Return each entry unchanged.

:::::

-- ==== Sys2Proof/Laws/Ops.lean ====
section
/-! SUPPORT. What the shared operations of Machine/Ops.lean can do: each moves the pump, the start window, the transmit queue, the derived
counts, the alarm block and the event queue, and nothing else. -/

namespace Sys2Proof.Machine

theorem State.Moves.refl (s : State) : s.Moves s :=
  ⟨rfl, rfl, rfl, rfl, rfl, rfl, rfl, rfl, rfl, rfl, rfl, rfl⟩

theorem State.Moves.trans {s t u : State} (h : s.Moves t) (k : t.Moves u) : s.Moves u :=
  ⟨k.start.trans h.start, k.clock.trans h.clock, k.pins.trans h.pins, k.chanW.trans h.chanW, k.chanX.trans h.chanX,
    k.floats.trans h.floats, k.screen.trans h.screen, k.spill.trans h.spill, k.town.trans h.town, k.pending.trans h.pending,
    by rw [k.table, h.table], by rw [k.balance, h.balance]⟩

/-- Parts that stay put under a move. -/
theorem State.Moves.cfg {s t : State} (h : s.Moves t) : t.cfg = s.cfg := by simp [State.cfg, h.start]
theorem State.Moves.own {s t : State} (h : s.Moves t) : t.own = s.own := by simp [State.own, h.start]
theorem State.Moves.operating {s t : State} (h : s.Moves t) : t.operating = s.operating := by simp [State.operating, h.start]
theorem State.Moves.working {s t : State} (h : s.Moves t) : t.working = s.working := by simp [State.working, h.start]
theorem State.Moves.started {s t : State} (h : s.Moves t) : t.started = s.started := by simp [State.started, h.start]
theorem State.Moves.entries {s t : State} (h : s.Moves t) : t.table.entries = s.table.entries := by rw [h.table]
theorem State.Moves.isolated {s t : State} (h : s.Moves t) : t.table.isolated = s.table.isolated := by rw [h.table]
theorem State.Moves.cause {s t : State} (h : s.Moves t) : t.table.cause = s.table.cause := by rw [h.table]
theorem State.Moves.silence {s t : State} (h : s.Moves t) : t.table.silence = s.table.silence := by rw [h.table]
theorem State.Moves.generator {s t : State} (h : s.Moves t) : t.table.generator = s.table.generator := by rw [h.table]
theorem State.Moves.demand {s t : State} (h : s.Moves t) : t.balance.demand = s.balance.demand := by rw [h.balance]
theorem State.Moves.level {s t : State} (h : s.Moves t) : t.balance.level = s.balance.level := by rw [h.balance]

/-- A move that ends in an offered event. -/
theorem State.Moves.offer {s t : State} (h : s.Moves t) (kind : EventKind) (subject : Nat) (values : List Word) :
    s.Moves (t.offer kind subject values) :=
  h.trans ⟨by simp, by simp, by simp, by simp, by simp, by simp, by simp, by simp, by simp, by simp, by simp, by simp⟩

/-- A move that ends in a delivered raw condition. -/
theorem State.Moves.deliver {s t : State} (h : s.Moves t) (p : AlarmPoint) (raw : Bool) : s.Moves (t.deliver p raw) :=
  h.trans ⟨by simp, by simp, by simp, by simp, by simp, by simp, by simp, by simp, by simp, by simp, by simp, by simp⟩

/-- A move that ends in an update of the pump. -/
theorem State.Moves.withPump {s t : State} (h : s.Moves t) (p : Pump) : s.Moves (t.withPump p) :=
  h.trans ⟨rfl, rfl, rfl, rfl, rfl, rfl, rfl, rfl, rfl, rfl, rfl, rfl⟩

/-- A move that ends in an update of the start window. -/
theorem State.Moves.withWindow {s t : State} (h : s.Moves t) (w : Window) : s.Moves (t.withWindow w) :=
  h.trans ⟨rfl, rfl, rfl, rfl, rfl, rfl, rfl, rfl, rfl, rfl, rfl, rfl⟩

/-- A move that ends in an update of the port. -/
theorem State.Moves.withLink {s t : State} (h : s.Moves t) (l : Link) : s.Moves (t.withLink l) :=
  h.trans ⟨rfl, rfl, rfl, rfl, rfl, rfl, rfl, rfl, rfl, rfl, rfl, rfl⟩

theorem State.offerFrame_moves (b : TxBody) (s : State) : s.Moves (s.offerFrame b) := (State.Moves.refl s).withLink _

theorem State.queueReport_moves (s : State) : s.Moves s.queueReport := by
  unfold State.queueReport
  split
  · exact (State.Moves.refl s).withLink _
  · exact .refl s

theorem State.withCounts_moves (s : State) : s.Moves s.withCounts := by
  unfold State.withCounts
  split
  · exact ⟨rfl, rfl, rfl, rfl, rfl, rfl, rfl, rfl, rfl, rfl, rfl, rfl⟩
  · exact .refl s

theorem State.evalRisk_moves (s : State) : s.Moves s.evalRisk := (State.Moves.refl s).deliver _ _

theorem State.endClaim_moves (s : State) : s.Moves s.endClaim := (State.Moves.refl s).withWindow _

theorem State.closeClaim_moves (outcome : ClaimOutcome) (s : State) : s.Moves (s.closeClaim outcome) := by
  unfold State.closeClaim
  split
  · exact .refl s
  · split
    · exact (State.Moves.refl s).withLink _
    · exact s.endClaim_moves.withLink _
  · exact s.endClaim_moves.trans (State.offerFrame_moves _ _)
  · exact s.endClaim_moves.trans (State.offerFrame_moves _ _)

theorem State.closeOwnClaim_moves (outcome : ClaimOutcome) (s : State) : s.Moves (s.closeOwnClaim outcome) := by
  unfold State.closeOwnClaim
  split
  · exact s.closeClaim_moves outcome
  · exact .refl s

:::::

## Result of this exercise
-- ==== Sys2Proof/Laws/Ops.lean ====
section
/-! SUPPORT. What the shared operations of Machine/Ops.lean can do: each moves the pump, the start window, the transmit queue, the derived
counts, the alarm block and the event queue, and nothing else. -/

namespace Sys2Proof.Machine

theorem State.Moves.refl (s : State) : s.Moves s :=
  ⟨rfl, rfl, rfl, rfl, rfl, rfl, rfl, rfl, rfl, rfl, rfl, rfl⟩

theorem State.Moves.trans {s t u : State} (h : s.Moves t) (k : t.Moves u) : s.Moves u :=
  ⟨k.start.trans h.start, k.clock.trans h.clock, k.pins.trans h.pins, k.chanW.trans h.chanW, k.chanX.trans h.chanX,
    k.floats.trans h.floats, k.screen.trans h.screen, k.spill.trans h.spill, k.town.trans h.town, k.pending.trans h.pending,
    by rw [k.table, h.table], by rw [k.balance, h.balance]⟩

/-- Parts that stay put under a move. -/
theorem State.Moves.cfg {s t : State} (h : s.Moves t) : t.cfg = s.cfg := by simp [State.cfg, h.start]
theorem State.Moves.own {s t : State} (h : s.Moves t) : t.own = s.own := by simp [State.own, h.start]
theorem State.Moves.operating {s t : State} (h : s.Moves t) : t.operating = s.operating := by simp [State.operating, h.start]
theorem State.Moves.working {s t : State} (h : s.Moves t) : t.working = s.working := by simp [State.working, h.start]
theorem State.Moves.started {s t : State} (h : s.Moves t) : t.started = s.started := by simp [State.started, h.start]
theorem State.Moves.entries {s t : State} (h : s.Moves t) : t.table.entries = s.table.entries := by rw [h.table]
theorem State.Moves.isolated {s t : State} (h : s.Moves t) : t.table.isolated = s.table.isolated := by rw [h.table]
theorem State.Moves.cause {s t : State} (h : s.Moves t) : t.table.cause = s.table.cause := by rw [h.table]
theorem State.Moves.silence {s t : State} (h : s.Moves t) : t.table.silence = s.table.silence := by rw [h.table]
theorem State.Moves.generator {s t : State} (h : s.Moves t) : t.table.generator = s.table.generator := by rw [h.table]
theorem State.Moves.demand {s t : State} (h : s.Moves t) : t.balance.demand = s.balance.demand := by rw [h.balance]
theorem State.Moves.level {s t : State} (h : s.Moves t) : t.balance.level = s.balance.level := by rw [h.balance]

/-- A move that ends in an offered event. -/
theorem State.Moves.offer {s t : State} (h : s.Moves t) (kind : EventKind) (subject : Nat) (values : List Word) :
    s.Moves (t.offer kind subject values) :=
  h.trans ⟨by simp, by simp, by simp, by simp, by simp, by simp, by simp, by simp, by simp, by simp, by simp, by simp⟩

/-- A move that ends in a delivered raw condition. -/
theorem State.Moves.deliver {s t : State} (h : s.Moves t) (p : AlarmPoint) (raw : Bool) : s.Moves (t.deliver p raw) :=
  h.trans ⟨by simp, by simp, by simp, by simp, by simp, by simp, by simp, by simp, by simp, by simp, by simp, by simp⟩

/-- A move that ends in an update of the pump. -/
theorem State.Moves.withPump {s t : State} (h : s.Moves t) (p : Pump) : s.Moves (t.withPump p) :=
  h.trans ⟨rfl, rfl, rfl, rfl, rfl, rfl, rfl, rfl, rfl, rfl, rfl, rfl⟩

/-- A move that ends in an update of the start window. -/
theorem State.Moves.withWindow {s t : State} (h : s.Moves t) (w : Window) : s.Moves (t.withWindow w) :=
  h.trans ⟨rfl, rfl, rfl, rfl, rfl, rfl, rfl, rfl, rfl, rfl, rfl, rfl⟩

/-- A move that ends in an update of the port. -/
theorem State.Moves.withLink {s t : State} (h : s.Moves t) (l : Link) : s.Moves (t.withLink l) :=
  h.trans ⟨rfl, rfl, rfl, rfl, rfl, rfl, rfl, rfl, rfl, rfl, rfl, rfl⟩

theorem State.offerFrame_moves (b : TxBody) (s : State) : s.Moves (s.offerFrame b) := (State.Moves.refl s).withLink _

theorem State.queueReport_moves (s : State) : s.Moves s.queueReport := by
  unfold State.queueReport
  split
  · exact (State.Moves.refl s).withLink _
  · exact .refl s

theorem State.withCounts_moves (s : State) : s.Moves s.withCounts := by
  unfold State.withCounts
  split
  · exact ⟨rfl, rfl, rfl, rfl, rfl, rfl, rfl, rfl, rfl, rfl, rfl, rfl⟩
  · exact .refl s

theorem State.evalRisk_moves (s : State) : s.Moves s.evalRisk := (State.Moves.refl s).deliver _ _

theorem State.endClaim_moves (s : State) : s.Moves s.endClaim := (State.Moves.refl s).withWindow _

theorem State.closeClaim_moves (outcome : ClaimOutcome) (s : State) : s.Moves (s.closeClaim outcome) := by
  unfold State.closeClaim
  split
  · exact .refl s
  · split
    · exact (State.Moves.refl s).withLink _
    · exact s.endClaim_moves.withLink _
  · exact s.endClaim_moves.trans (State.offerFrame_moves _ _)
  · exact s.endClaim_moves.trans (State.offerFrame_moves _ _)

theorem State.closeOwnClaim_moves (outcome : ClaimOutcome) (s : State) : s.Moves (s.closeOwnClaim outcome) := by
  unfold State.closeOwnClaim
  split
  · exact s.closeClaim_moves outcome
  · exact .refl s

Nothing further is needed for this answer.